Below are the records. Retype exactly the lines between the lines holding "BitVec 10).toInt)) 8" and "tile and the", inclusive.

Segment Start: EXCERPTED RECORDS

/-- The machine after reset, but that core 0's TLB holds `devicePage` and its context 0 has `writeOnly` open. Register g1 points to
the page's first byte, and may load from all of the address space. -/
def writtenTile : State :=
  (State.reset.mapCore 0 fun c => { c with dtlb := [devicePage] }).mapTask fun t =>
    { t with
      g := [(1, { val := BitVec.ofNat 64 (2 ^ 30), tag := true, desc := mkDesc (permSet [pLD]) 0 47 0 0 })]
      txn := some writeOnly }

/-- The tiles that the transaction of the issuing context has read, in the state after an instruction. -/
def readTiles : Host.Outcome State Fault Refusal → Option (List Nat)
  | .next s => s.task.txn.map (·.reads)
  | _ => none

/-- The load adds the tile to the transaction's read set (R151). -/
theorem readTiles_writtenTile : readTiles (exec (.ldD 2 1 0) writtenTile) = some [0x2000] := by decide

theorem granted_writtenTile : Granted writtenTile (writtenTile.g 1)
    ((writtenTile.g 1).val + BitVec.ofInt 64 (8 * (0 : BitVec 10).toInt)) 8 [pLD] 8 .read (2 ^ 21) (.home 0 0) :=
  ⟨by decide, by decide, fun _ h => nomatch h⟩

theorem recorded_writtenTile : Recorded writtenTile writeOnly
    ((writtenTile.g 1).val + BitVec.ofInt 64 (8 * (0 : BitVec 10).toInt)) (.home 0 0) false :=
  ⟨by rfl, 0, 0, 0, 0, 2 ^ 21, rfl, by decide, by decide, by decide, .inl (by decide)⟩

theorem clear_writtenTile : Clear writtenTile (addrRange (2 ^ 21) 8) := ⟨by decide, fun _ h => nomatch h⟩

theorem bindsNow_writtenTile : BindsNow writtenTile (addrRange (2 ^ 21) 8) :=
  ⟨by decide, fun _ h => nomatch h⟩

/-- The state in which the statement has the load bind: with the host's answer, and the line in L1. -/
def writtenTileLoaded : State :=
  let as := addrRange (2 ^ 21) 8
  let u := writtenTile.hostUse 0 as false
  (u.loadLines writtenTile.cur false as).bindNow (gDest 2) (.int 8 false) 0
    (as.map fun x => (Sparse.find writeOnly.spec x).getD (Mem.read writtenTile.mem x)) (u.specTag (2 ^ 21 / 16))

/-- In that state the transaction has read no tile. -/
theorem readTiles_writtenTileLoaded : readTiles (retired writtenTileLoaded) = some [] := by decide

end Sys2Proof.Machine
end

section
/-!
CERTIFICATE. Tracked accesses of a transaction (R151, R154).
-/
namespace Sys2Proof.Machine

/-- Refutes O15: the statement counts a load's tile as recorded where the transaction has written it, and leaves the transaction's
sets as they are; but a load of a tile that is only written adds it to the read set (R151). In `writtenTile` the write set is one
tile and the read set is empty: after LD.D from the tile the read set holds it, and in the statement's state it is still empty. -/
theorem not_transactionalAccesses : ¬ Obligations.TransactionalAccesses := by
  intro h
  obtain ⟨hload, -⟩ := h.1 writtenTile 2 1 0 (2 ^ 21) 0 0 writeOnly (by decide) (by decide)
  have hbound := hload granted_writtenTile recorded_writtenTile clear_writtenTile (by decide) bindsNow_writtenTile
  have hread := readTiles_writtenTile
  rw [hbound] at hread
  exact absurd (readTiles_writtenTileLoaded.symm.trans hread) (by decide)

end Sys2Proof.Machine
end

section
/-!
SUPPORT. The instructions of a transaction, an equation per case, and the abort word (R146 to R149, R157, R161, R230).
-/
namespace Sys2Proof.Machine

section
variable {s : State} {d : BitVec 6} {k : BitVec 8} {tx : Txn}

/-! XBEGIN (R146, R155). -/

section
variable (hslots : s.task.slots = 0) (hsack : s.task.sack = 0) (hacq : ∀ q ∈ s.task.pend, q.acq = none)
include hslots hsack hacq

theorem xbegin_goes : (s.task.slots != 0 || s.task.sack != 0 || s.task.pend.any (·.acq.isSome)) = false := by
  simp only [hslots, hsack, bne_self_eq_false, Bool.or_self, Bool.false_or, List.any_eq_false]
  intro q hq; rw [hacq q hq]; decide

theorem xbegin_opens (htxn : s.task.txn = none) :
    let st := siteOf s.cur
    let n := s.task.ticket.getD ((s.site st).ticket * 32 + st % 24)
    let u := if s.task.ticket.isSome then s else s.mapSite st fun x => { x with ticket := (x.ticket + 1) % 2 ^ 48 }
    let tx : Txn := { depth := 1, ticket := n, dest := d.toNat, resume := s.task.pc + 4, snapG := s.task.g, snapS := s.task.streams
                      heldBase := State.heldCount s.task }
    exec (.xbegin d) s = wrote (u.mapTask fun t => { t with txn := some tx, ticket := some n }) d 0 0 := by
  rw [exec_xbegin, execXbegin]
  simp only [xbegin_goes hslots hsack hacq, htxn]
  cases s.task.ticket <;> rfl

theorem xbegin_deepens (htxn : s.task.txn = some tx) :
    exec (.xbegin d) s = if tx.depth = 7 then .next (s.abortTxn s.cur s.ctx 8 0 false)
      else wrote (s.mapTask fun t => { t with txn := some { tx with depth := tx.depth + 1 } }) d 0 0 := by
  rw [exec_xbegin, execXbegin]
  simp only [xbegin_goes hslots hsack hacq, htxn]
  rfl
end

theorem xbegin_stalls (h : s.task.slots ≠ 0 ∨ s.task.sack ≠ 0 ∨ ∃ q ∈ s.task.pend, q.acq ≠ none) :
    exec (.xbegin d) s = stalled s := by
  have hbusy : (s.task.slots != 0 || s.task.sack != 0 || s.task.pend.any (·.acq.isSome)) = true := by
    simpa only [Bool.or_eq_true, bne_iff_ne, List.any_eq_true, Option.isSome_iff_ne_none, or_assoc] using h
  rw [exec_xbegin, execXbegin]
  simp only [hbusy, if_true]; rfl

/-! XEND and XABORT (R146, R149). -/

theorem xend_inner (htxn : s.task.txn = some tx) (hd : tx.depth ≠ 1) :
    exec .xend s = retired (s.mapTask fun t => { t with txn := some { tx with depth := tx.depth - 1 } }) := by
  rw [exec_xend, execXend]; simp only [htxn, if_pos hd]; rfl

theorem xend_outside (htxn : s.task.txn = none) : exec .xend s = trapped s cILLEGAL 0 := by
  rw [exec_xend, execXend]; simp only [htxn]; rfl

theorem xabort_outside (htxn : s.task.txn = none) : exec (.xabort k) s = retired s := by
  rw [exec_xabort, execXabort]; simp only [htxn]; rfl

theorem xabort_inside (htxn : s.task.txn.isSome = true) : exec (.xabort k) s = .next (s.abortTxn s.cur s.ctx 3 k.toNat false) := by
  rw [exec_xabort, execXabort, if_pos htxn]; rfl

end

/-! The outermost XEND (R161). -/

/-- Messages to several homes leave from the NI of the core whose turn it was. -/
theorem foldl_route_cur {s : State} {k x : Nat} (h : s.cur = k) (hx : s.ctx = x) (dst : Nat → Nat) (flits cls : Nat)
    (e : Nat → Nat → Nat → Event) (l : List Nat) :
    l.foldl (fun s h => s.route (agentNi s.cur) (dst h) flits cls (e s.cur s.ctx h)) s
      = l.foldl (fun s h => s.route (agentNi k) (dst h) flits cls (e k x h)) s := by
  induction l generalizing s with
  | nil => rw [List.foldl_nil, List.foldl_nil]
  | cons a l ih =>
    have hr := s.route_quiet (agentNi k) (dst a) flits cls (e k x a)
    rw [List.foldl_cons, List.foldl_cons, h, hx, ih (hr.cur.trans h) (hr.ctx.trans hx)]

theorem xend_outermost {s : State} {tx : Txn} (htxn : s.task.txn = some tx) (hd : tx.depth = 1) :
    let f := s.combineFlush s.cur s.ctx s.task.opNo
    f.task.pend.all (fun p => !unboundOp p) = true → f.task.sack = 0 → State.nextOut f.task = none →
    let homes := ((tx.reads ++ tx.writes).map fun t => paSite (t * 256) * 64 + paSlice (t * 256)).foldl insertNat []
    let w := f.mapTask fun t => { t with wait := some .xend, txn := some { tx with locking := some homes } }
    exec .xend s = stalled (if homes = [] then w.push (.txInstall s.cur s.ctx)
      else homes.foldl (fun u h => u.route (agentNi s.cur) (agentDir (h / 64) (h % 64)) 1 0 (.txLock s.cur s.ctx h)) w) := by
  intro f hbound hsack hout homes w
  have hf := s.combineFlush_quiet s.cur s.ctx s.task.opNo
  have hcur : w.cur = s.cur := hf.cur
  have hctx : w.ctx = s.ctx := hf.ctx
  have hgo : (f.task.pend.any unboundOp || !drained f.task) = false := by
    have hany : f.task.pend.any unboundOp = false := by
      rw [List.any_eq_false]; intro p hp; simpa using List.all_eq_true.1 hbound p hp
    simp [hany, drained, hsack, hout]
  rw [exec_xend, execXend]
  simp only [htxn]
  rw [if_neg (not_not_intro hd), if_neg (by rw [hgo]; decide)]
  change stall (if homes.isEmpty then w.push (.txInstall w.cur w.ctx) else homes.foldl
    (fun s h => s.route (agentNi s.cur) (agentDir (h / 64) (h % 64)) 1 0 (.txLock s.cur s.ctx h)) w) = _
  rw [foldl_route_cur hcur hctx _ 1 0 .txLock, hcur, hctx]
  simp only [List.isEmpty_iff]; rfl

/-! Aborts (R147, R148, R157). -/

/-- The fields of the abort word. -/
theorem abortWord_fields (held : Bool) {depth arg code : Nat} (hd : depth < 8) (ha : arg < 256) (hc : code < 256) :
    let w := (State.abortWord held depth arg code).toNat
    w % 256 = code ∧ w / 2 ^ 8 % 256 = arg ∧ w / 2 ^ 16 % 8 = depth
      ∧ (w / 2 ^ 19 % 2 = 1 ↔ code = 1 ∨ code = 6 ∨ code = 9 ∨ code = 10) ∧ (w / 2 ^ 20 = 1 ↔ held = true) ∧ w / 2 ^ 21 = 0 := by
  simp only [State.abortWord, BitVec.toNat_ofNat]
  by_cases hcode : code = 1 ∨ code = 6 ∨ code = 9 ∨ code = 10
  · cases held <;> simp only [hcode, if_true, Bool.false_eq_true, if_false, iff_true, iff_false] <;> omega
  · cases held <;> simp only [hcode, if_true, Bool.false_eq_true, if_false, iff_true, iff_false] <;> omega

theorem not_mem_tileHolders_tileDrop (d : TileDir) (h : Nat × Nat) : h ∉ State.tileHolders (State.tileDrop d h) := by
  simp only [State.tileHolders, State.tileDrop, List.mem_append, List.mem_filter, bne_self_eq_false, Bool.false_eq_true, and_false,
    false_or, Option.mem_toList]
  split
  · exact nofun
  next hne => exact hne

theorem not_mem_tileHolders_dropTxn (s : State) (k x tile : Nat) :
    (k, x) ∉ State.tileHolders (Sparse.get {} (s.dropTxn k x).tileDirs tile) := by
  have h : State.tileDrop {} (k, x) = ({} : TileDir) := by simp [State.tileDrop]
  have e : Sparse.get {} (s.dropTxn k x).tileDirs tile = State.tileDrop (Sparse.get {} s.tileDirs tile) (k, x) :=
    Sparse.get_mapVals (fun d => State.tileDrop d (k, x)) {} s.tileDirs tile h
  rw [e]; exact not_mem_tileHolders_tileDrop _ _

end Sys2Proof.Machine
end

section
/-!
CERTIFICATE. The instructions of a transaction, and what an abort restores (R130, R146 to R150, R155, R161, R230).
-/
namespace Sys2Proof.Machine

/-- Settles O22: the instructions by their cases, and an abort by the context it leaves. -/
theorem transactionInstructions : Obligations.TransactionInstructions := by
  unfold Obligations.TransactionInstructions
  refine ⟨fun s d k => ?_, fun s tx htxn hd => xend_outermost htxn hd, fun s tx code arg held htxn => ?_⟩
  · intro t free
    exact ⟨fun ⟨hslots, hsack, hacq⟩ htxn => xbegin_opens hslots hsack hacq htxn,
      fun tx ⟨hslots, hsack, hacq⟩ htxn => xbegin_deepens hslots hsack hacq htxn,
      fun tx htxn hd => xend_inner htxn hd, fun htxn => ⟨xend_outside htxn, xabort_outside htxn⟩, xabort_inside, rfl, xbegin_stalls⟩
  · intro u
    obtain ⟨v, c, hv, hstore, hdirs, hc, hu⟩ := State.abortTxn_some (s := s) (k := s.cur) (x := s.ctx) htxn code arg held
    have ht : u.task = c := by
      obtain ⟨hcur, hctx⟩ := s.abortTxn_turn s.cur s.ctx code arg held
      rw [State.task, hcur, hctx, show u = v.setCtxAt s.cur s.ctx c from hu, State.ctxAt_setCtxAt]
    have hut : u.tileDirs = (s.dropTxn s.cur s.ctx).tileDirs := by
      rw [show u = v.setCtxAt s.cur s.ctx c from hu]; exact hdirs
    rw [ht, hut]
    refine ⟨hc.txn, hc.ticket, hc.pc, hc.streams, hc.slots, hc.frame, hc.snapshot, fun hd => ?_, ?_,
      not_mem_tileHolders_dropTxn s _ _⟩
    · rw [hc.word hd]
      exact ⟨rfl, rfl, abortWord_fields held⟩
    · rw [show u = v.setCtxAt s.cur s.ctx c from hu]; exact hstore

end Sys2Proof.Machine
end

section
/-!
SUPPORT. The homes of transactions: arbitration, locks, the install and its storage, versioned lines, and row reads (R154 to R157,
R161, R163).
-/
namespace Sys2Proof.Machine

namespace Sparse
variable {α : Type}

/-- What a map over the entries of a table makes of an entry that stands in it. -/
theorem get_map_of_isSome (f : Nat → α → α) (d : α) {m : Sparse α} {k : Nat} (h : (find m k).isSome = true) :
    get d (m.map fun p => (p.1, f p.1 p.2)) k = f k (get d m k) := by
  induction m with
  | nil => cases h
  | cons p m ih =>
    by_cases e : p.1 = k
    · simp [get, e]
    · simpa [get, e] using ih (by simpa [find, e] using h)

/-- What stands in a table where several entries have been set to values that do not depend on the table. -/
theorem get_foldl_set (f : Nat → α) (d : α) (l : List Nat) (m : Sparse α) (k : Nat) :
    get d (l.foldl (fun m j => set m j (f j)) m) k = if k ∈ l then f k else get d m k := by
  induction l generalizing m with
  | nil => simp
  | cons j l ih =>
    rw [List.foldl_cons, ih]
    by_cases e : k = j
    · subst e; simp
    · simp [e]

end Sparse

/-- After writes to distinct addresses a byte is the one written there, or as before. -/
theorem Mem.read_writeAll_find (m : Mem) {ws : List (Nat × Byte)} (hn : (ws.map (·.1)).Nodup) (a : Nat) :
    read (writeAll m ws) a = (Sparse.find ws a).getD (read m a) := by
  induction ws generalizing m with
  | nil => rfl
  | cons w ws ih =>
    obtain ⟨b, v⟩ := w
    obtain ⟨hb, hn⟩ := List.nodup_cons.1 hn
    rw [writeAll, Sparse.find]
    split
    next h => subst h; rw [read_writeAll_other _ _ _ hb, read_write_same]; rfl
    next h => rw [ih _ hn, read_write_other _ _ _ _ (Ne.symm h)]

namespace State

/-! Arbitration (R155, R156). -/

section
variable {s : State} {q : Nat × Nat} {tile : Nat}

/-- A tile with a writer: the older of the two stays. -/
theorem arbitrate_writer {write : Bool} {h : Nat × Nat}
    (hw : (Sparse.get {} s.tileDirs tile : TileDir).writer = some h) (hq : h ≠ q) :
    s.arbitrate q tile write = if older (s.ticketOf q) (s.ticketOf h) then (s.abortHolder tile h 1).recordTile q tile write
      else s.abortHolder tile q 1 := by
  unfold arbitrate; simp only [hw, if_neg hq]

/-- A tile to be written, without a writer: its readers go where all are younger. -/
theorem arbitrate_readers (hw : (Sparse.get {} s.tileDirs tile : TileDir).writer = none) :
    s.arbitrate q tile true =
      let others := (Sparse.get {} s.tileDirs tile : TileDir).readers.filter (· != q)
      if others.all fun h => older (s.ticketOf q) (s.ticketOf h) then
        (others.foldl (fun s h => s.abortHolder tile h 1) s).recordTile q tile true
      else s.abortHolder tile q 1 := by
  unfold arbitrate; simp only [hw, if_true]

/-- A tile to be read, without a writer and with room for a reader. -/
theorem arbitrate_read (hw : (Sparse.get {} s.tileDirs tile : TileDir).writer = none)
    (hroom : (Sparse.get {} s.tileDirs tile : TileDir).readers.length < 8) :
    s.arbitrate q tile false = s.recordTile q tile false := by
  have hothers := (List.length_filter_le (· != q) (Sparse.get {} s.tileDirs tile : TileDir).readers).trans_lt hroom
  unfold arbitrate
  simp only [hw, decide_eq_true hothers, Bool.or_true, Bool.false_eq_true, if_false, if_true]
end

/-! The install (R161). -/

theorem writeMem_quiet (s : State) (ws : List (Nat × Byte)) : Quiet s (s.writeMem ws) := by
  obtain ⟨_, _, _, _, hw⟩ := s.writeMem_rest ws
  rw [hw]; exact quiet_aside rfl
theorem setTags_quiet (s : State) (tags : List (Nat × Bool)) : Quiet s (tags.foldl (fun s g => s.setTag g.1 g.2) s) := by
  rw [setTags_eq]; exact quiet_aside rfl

Segment End: EXCERPTED RECORDS

TASK RESULT>
    ((writtenTile.g 1).val + BitVec.ofInt 64 (8 * (0 : BitVec 10).toInt)) 8 [pLD] 8 .read (2 ^ 21) (.home 0 0) :=
  ⟨by decide, by decide, fun _ h => nomatch h⟩

theorem recorded_writtenTile : Recorded writtenTile writeOnly
    ((writtenTile.g 1).val + BitVec.ofInt 64 (8 * (0 : BitVec 10).toInt)) (.home 0 0) false :=
  ⟨by rfl, 0, 0, 0, 0, 2 ^ 21, rfl, by decide, by decide, by decide, .inl (by decide)⟩

theorem clear_writtenTile : Clear writtenTile (addrRange (2 ^ 21) 8) := ⟨by decide, fun _ h => nomatch h⟩

theorem bindsNow_writtenTile : BindsNow writtenTile (addrRange (2 ^ 21) 8) :=
  ⟨by decide, fun _ h => nomatch h⟩

/-- The state in which the statement has the load bind: with the host's answer, and the line in L1. -/
def writtenTileLoaded : State :=
  let as := addrRange (2 ^ 21) 8
  let u := writtenTile.hostUse 0 as false
  (u.loadLines writtenTile.cur false as).bindNow (gDest 2) (.int 8 false) 0
    (as.map fun x => (Sparse.find writeOnly.spec x).getD (Mem.read writtenTile.mem x)) (u.specTag (2 ^ 21 / 16))

/-- In that state the transaction has read no tile. -/
theorem readTiles_writtenTileLoaded : readTiles (retired writtenTileLoaded) = some [] := by decide

end Sys2Proof.Machine
end

section
/-!
CERTIFICATE. Tracked accesses of a transaction (R151, R154).
-/
namespace Sys2Proof.Machine

/-- Refutes O15: the statement counts a load's tile as recorded where the transaction has written it, and leaves the transaction's
sets as they are; but a load of a tile that is only written adds it to the read set (R151). In `writtenTile` the write set is one
tile and the read set is empty: after LD.D from the tile the read set holds it, and in the statement's state it is still empty. -/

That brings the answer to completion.